While the coronavirus ravages our nation (affecting African Americans disproportionately), millions of people lose their jobs and their healthcare, and a corrupt administration in the White House puts all its focus on protecting the Criminal-in-Chief from any accountability for his own felonious infractions, something's gotta give here. We're seeing that now. The irony and absurdity of the disparities we are seeing in America---Colin Kaepernick lambasted and blacklisted for kneeling in peaceful protest against police violence vs. police officer Derek Chauvin callously kneeling on a black man's neck until he dies; white supremacists with automatic rifles taking over legislative buildings without any police opposition vs. peaceful protesters being violently attacked by militarized police forces; America leading the world in cases and deaths from a global pandemic vs. millions of Americans losing health insurance, Republicans trying to destroy Obamacare, and Trump defunding the World Health Organization---these drastic ironies and absurdities are signs that the country is falling apart. Things can't go on like this for much longer.

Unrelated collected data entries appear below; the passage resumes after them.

/-- What bay `b` has committed, on the settings of tick `n`, its latest: of a row that a fast detector has changed since, what the tick
committed. -/
def State.baySec (s : State) (b n : Nat) : BaySec :=
  let k := s.bankAt n
  let x := tget {} s.eval.bay b
  let bay : SnapBay :=
    { b := b, shed := x.shed, first := x.first, grp := groupOf (Trace.now x.grp) (k.fld SET_GRP.FIX b), want := x.want, cnt := x.cnt }
  let elms := (k.elems b).filterMap fun e => (tfind s.eval.elm e).map fun x => ({ e := e, st := x.st.noPhasor, out := Trace.now x.out } : SnapElm)
  let knots := (k.knotsOf b).map fun x =>
    let y := (tfind s.eval.knot x.1).getD (knotInit x.2)
    ({ q := x.1, pulse := knotTmode x.2 == 3, l := y.l, wv := y.wv, out := y.q, ton := y.ton, toff := y.toff, tp := y.tp } : SnapKnot)
  let rows := ((List.range 32).filter fun d => k.fld KNOT_TM_CFG.EN d == 1 && k.fld KNOT_TM_CFG.BAY d == b).map fun d =>
    let y := s.row d
    let x := y.com.getD (y.cmd, y.fh, y.pt, y.counting)
    ({ d := d, cmd := x.1, lat := y.lat, fh := x.2.1, counting := x.2.2.2, pt := x.2.2.1 } : SnapRow)
  { b := b, n := n, bay := bay, elms := elms, knots := knots, rows := rows }

/-- Before an active unit's bay `b` evaluates tick `n`, what it had committed at the tick before is kept for a snapshot of that tick, as
long as some running bay has not gone past it either (R504). -/
def State.keepSec (s : State) (b n : Nat) : State :=
  if s.role ≠ 4 ∨ n = 0 then s else
  let x := s.baySec b (n - 1)
  let front := s.bayFront.getD n
  s.modPair fun p => { p with past := x :: p.past.filter fun y => decide (front ≤ y.n + 1) }

/-- What bay `b` had committed at the end of tick `n`. -/
def State.secAt (s : State) (b n : Nat) : BaySec := (s.pair.past.find? fun x => x.b == b && x.n == n).getD (s.baySec b n)

/-- The trip-matrix rows of bay `b`, which does not run, are evaluated at a tick (R363, R380). -/
def State.idleBay (s : State) (b : Nat) (r : TickRec) : State :=
  s.onTick r.n fun s =>
    if (tget {} s.eval.bay b).run ∨ !((List.range 32).any fun d => s.bank.fld KNOT_TM_CFG.BAY d == b && s.rowAlive s.bank d) then s
    else (s.keepSec b r.n).evalRows (s.ctxAt b r (s.tickDt r)) false

/-- The trip-matrix rows of bays that do not run are evaluated at a tick (R363, R380), on its settings. -/
def State.idleRowsAt (s : State) (r : TickRec) : State := forN 64 (fun b s => s.idleBay b r) s

/-- Bay `b` has stopped at tick `n`: its rows are evaluated at the ticks from `n` on that the grid has already made (R380). -/
def State.idleSince (s : State) (b n : Nat) : State :=
  if !s.bayEngines then s else forL (s.grid.hist.takeWhile fun r => decide (n ≤ r.n)).reverse (fun r s => s.idleBay b r) s

/-- A swap from tick `first` on awaits bay `b`, which has to turn to the new bank before it evaluates that tick (R558). -/
def State.bayHeld (s : State) (b n : Nat) : Bool :=
  s.eval.chg.contains b && (match s.prev with | some (_, first) => decide (first ≤ n) | none => false)

/-- The tick that bay `b` evaluates next, once every mapped channel has its sample of it (R254). -/
def State.bayDue (s : State) (b : Nat) : Option TickRec :=
  let x := tget {} s.eval.bay b
  if x.run && s.evaluates then (s.tickRec? x.next).filter fun r => s.bayReady b r && !s.bayHeld b r.n && x.stopAt.all fun m => decide (r.n < m) else none

/-! ### The fast path (R371 to R376) -/

/-- Fast detector `f`. -/
def State.fp (s : State) (f : Nat) : FastDet := tget {} s.eval.fp f
/-- A fast detector replaced. -/
def State.setFp (s : State) (f : Nat) (x : FastDet) : State := s.modEval fun v => { v with fp := tset v.fp f x }

/-- Detector `f` is enabled, and its bay is. -/
def Bank.fpOn (k : Bank) (f : Nat) : Bool := k.fld KNOT_FP_CFG.EN f == 1 && k.fld BAY_CFG.EN (k.fld KNOT_FP_CFG.BAY f) == 1

/-- Detector `f` runs at strobe `sig` (2^-32 units): enabled, and its bay enabled and not shed by then (R371). -/
def State.fpRuns (s : State) (f sig : Nat) : Bool :=
  let x := tget {} s.eval.bay (s.bank.fld KNOT_FP_CFG.BAY f)
  s.bank.fpOn f && !(x.shed && decide (x.shedAt * 2 ^ 32 ≤ sig))

/-- The detectors that may run, or that the bank before the latest swap ran, ascending. That of a shed bay stays among them: the strobes
before its bay was shed still count (R376). -/
def State.fps (s : State) : List Nat := (List.range 64).filter fun f => s.bank.fpOn f || s.prev.any fun x => x.1.fpOn f

/-- The state with the settings in force at a strobe (2^-32 units): those before the latest swap for one before its swap tick (R371). -/
def State.asAtStrobe (s : State) (sig : Nat) : State :=
  match s.prev with
  | some (b, n) =>
    let t := match s.tickRec? n with | some r => r.t | none => if n < s.grid.nextN then 0 else s.grid.nextT
    if sig < t * 2 ^ 8 then { s with bank := b } else s
  | none => s

/-- Pi in binary64. -/
def pi64 : Rat := 884279719003555 / 281474976710656

/-- c of R372 for a frequency in uHz and a spacing. -/
def fastC (freq m : Nat) : Rat :=
  let x := fmul (fmul (fmul (fmul 2 pi64) (r64 ((freq : Rat) / 1000000))) (m : Rat)) (r64 (8 / 1000000))
  fdiv 1 (fmul 2 (romSin x))

/-- c of detector `f` for the frequency applied and its spacing (R372). -/
def State.fastSetC (s : State) (f : Nat) : State :=
  let c := fastC s.grid.freq (s.bank.fld KNOT_FP_CFG.M f)
  (s.setFp f { s.fp f with c := c }).wr KNOT_FP_C.VALUE (enc32 c) f

/-- c of every running detector for the cycle that begins (R372). -/
def State.fastCoef (s : State) : State := forL (s.fps.filter fun f => s.fpRuns f (s.grid.now * 2 ^ 32)) (fun f s => s.fastSetC f) s

/-- The targets of detector `f`'s channel that strobe `sig` has passed, from the detector's first open tick on: their ticks, oldest first
(R376). -/
def State.fastDue (s : State) (f sig : Nat) : List Nat :=
  let ch := s.bank.fld KNOT_FP_CFG.CH f
  (((s.grid.hist.takeWhile fun r => decide ((s.fp f).tick ≤ r.n)).filter fun r =>
    s.formable r.n && decide ((((r.t : Int) + tauUnits (tget 0 r.corr ch) * 2 ^ 16) * 2 ^ 8).toNat < sig)).map (·.n)).reverse

/-- The detector's value for the targets before strobe `sig` goes into their tick records: whether it was picked up at a strobe since the
target before (R376). -/
def State.fastTargets (s : State) (f sig : Nat) : State :=
  let due := s.fastDue f sig
  if due.isEmpty then s else
  let s := forL due (fun n s =>
    let x := s.fp f
    let s := s.setFp f { x with tick := n + 1, hot := x.up }
    if x.hot then s.modTick n fun r => { r with inp := { r.inp with fast := r.inp.fast ||| 2 ^ f } } else s) s
  s.setFp f { s.fp f with hot := false }

/-- The mask register of the pickups. -/
def State.fpShow (s : State) (f : Nat) (up : Bool) : State :=
  let fld := if f < 32 then KNOT_FP_PU_LO.MASK else KNOT_FP_PU_HI.MASK
  let b := 2 ^ (f % 32)
  s.wr fld (if up then s.rd fld ||| b else andNot (s.rd fld) b)

/-- The row with what its latest evaluation committed kept beside what a fast detector makes of it (R364, R504). -/
def Row.keep (r : Row) : Row := { r with com := some (r.com.getD (r.cmd, r.fh, r.pt, r.counting)) }

/-- A pickup of detector `f` at strobe `sig` sets its rows' commands at once (R364). -/
def State.fastRows (s : State) (f sig : Nat) : State :=
  if !s.evaluates then s else
  forN 32 (fun d s =>
    let k := s.bank
    if k.fld KNOT_TM_CFG.EN d = 1 ∧ (k.rowFast d).testBit f ∧ (tget {} s.eval.bay (k.fld KNOT_TM_CFG.BAY d)).run then
      let r := (s.row d).keep
      if r.cmd then s.putRow d { r with fh := true }
      else
        let kn := k.fld KNOT_TM_CFG.KEN d == 1 && Trace.now (tget {} s.eval.knot (k.fld KNOT_TM_CFG.KNOT d)).out == 1
        let s := s.putRow d { r with fh := true, cmd := true, pt := 0, counting := false }
        (s.logAt (sig / 2 ^ 32) 0x5020 d (tmValue kn (2 ^ f))).bump KNOT_TM_OPCNT.VALUE d
    else s) s

/-- The amplitude estimate at the head of `l` (R372): the squared amplitude, and the amplitude rounded down. -/
def fastEst (c : Rat) (m : Nat) (l : List BaseSmp) : Rat × Nat :=
  let xi := fun i => ((l[i]?).map (·.v)).getD 0
  let y : Rat := ((xi m : Int) : Rat)
  let d := fmul ((xi 0 - xi (2 * m) : Int) : Rat) c
  let e2 := fadd (fmul y y) (fmul d d)
  (e2, sat32u (isqrt e2.floor.toNat))

/-- Detector `f` is held dropped out (R374). -/
def State.fastHeld (s : State) (f : Nat) : Bool :=
  s.bank.fld KNOT_FP_CFG.KEN f == 1 && s.knotPrev (s.bank.fld KNOT_FP_BLK.KNOT f) (s.fp f).tick

/-- One base-rate sample, the head of `l`, at a running detector `f` (R372 to R376). -/
def State.fastEval (s : State) (f : Nat) (b : BaseSmp) (l : List BaseSmp) : State :=
  let x := s.fp f
  let k := s.bank
  let m := k.fld KNOT_FP_CFG.M f
  let e := fastEst x.c m l
  let s := s.wr KNOT_FP_E.VALUE e.2 f
  if s.fastHeld f then (s.setFp f { x with up := false, count := 0, fired := if x.up then 2 else 0 }).fpShow f false
  else
    let span := l.take (2 * m + 1)
    if span.length < 2 * m + 1 || span.any (fun z => hasBit z.flags (bSETTLING + bSELFTEST)) then
      (s.setFp f { x with count := 0, hot := x.hot || x.up }).fpShow f x.up
    else
      let th : Rat := (k.fld KNOT_FP_TH.VALUE f : Nat)
      let lo := th * (k.fld KNOT_FP_CFG.DO f : Rat) / 256
      let q := if x.up then decide (e.1 < fmul lo lo) else decide (fmul th th ≤ e.1)
      let n := if q then x.count + 1 else 0
      if q && decide (k.fld KNOT_FP_CFG.Q f ≤ n) then
        let up := !x.up
        let s := (s.setFp f { x with up := up, count := 0, hot := x.hot || up, fired := if up then 1 else 2 }).fpShow f up
        if up then ((s.logAt (b.s / 2 ^ 32) 0x5024 f e.2).bump KNOT_FP_PUCNT.VALUE f).fastRows f b.s else s
      else (s.setFp f { x with count := n, hot := x.hot || x.up }).fpShow f x.up

/-- Detector `f` is dropped out with its count at 0. -/
def State.fastDrop (s : State) (f : Nat) : State := (s.setFp f { s.fp f with up := false, count := 0 }).fpShow f false

/-- One base-rate sample, the head of `l`, at detector `f`, on the settings of its strobe: targets passed, a restart that falls due (R371),
the evaluation; a detector that does not run stays dropped out (R380). -/
def State.fastSample (s : State) (f : Nat) (l : List BaseSmp) : State :=
  match l with
  | [] => s
  | b :: _ =>
    let u := (s.asAtStrobe b.s).fastTargets f b.s
    let u := u.setFp f { u.fp f with seen := b.s, fired := 0 }
    let u := if (u.fp f).restart.any fun t => decide (t ≤ b.s) then
        ((u.setFp f { u.fp f with restart := none }).fastDrop f).fastSetC f
      else u
    { (if u.fpRuns f b.s then u.fastEval f b l else u.fastDrop f) with bank := s.bank }

/-- Run detector `f` over the suffixes of its channel's samples, oldest unseen sample first, until `stop` holds of what one
brought. -/
def State.fastRun (s : State) (f : Nat) (stop : Nat → Bool) (base : List BaseSmp) : Nat → State
  | 0 => s
  | k + 1 =>
    let s := s.fastSample f (base.drop k)
    if stop (s.fp f).fired then s else s.fastRun f stop base k

/-- Run detector `f` over the samples it has not seen. -/
def State.fastTo (s : State) (f : Nat) (stop : Nat → Bool) : State :=
  let x := s.fp f
  let new := fun (ch : Nat) => (s.chan ch).base.takeWhile fun b => decide (x.seen < b.s)
  let ch := s.bank.fld KNOT_FP_CFG.CH f
  let was := match s.prev with | some (b, _) => b.fld KNOT_FP_CFG.CH f | none => ch
  if was = ch then s.fastRun f stop (s.chan ch).base (new ch).length
  else
    -- the channel before the swap up to its swap tick, the new one from there on
    let old := (s.chan was).base.filter fun b => (s.asAtStrobe b.s).bank.fld KNOT_FP_CFG.CH f == was
    let u := s.fastRun f stop old (old.takeWhile fun b => decide (x.seen < b.s)).length
    if stop (u.fp f).fired then u else
    let nw := (s.chan ch).base.filter fun b => (s.asAtStrobe b.s).bank.fld KNOT_FP_CFG.CH f == ch
    u.fastRun f stop (s.chan ch).base (nw.takeWhile fun b => decide ((u.fp f).seen < b.s)).length

/-- Every running detector brought up to its channel's samples. -/
def State.fastAll (s : State) : State := forL s.fps (fun f s => s.fastTo f fun _ => false) s

/-- A pickup (`k` = 1) or dropout (2) of detector `f`: it takes place when the samples not yet seen bring it. -/
def State.fastEvent (s : State) (f k : Nat) : State :=
  if !s.fps.contains f then s else
  let u := s.fastTo f (· == k)
  if (u.fp f).fired = k then u.atTime ((u.fp f).seen / 2 ^ 32) else s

I don't know what the solution is but I know that major change is required for America to embody its ideals in the 21st century. For one thing, starting at the top, Trump and his chief enablers like Mitch McConnell and William Barr need to be removed and held accountable. (Bear in mind, the Civil Rights Division of the Dept. of Justice was ready to charge the killer of Eric Garner with a crime when William Barr personally stepped in and squashed the case.) We need to enact legislation to make healthcare a human right, which is long overdue at this point. We need major police reform to help root out racists from working in law enforcement. Police officers patrolling black neighborhoods and districts should look like the people they are policing, or at the very least those officers should be vetted so there aren't racist policemen dealing with people of color. We damn sure need to expand the right to vote and put an end to voter suppression which primarily targets African Americans and other minorities. We also need to stop the escalating militarization of the police force---those resources can surely be better used in a different sector of society like improving our schools and hospitals.

These are all just hopeful fantasies and ideals at this point. The nation is gashed open with a bloody wound right now and I don't see that wound healing anytime soon. The lack of leadership at the federal level creates a void that local leaders try to but ultimately cannot fill. I suspect it will be ugly for a while. I've spoken to friends from countries overseas lately and was shocked how intensely they follow the developments of American politics and society, dismayed at the fearful events unfolding here. America has been coming apart at the seams for all the world to witness.

If you are a white person trying to figure out what you can do to help bring an end to America's systemic racism problem, read this and read this. If you've read this blog post and it offended you or you disagree, then there's a good chance you are part of the problem. I think a good first step toward fixing this problem is to acknowledge it exists and to learn about it.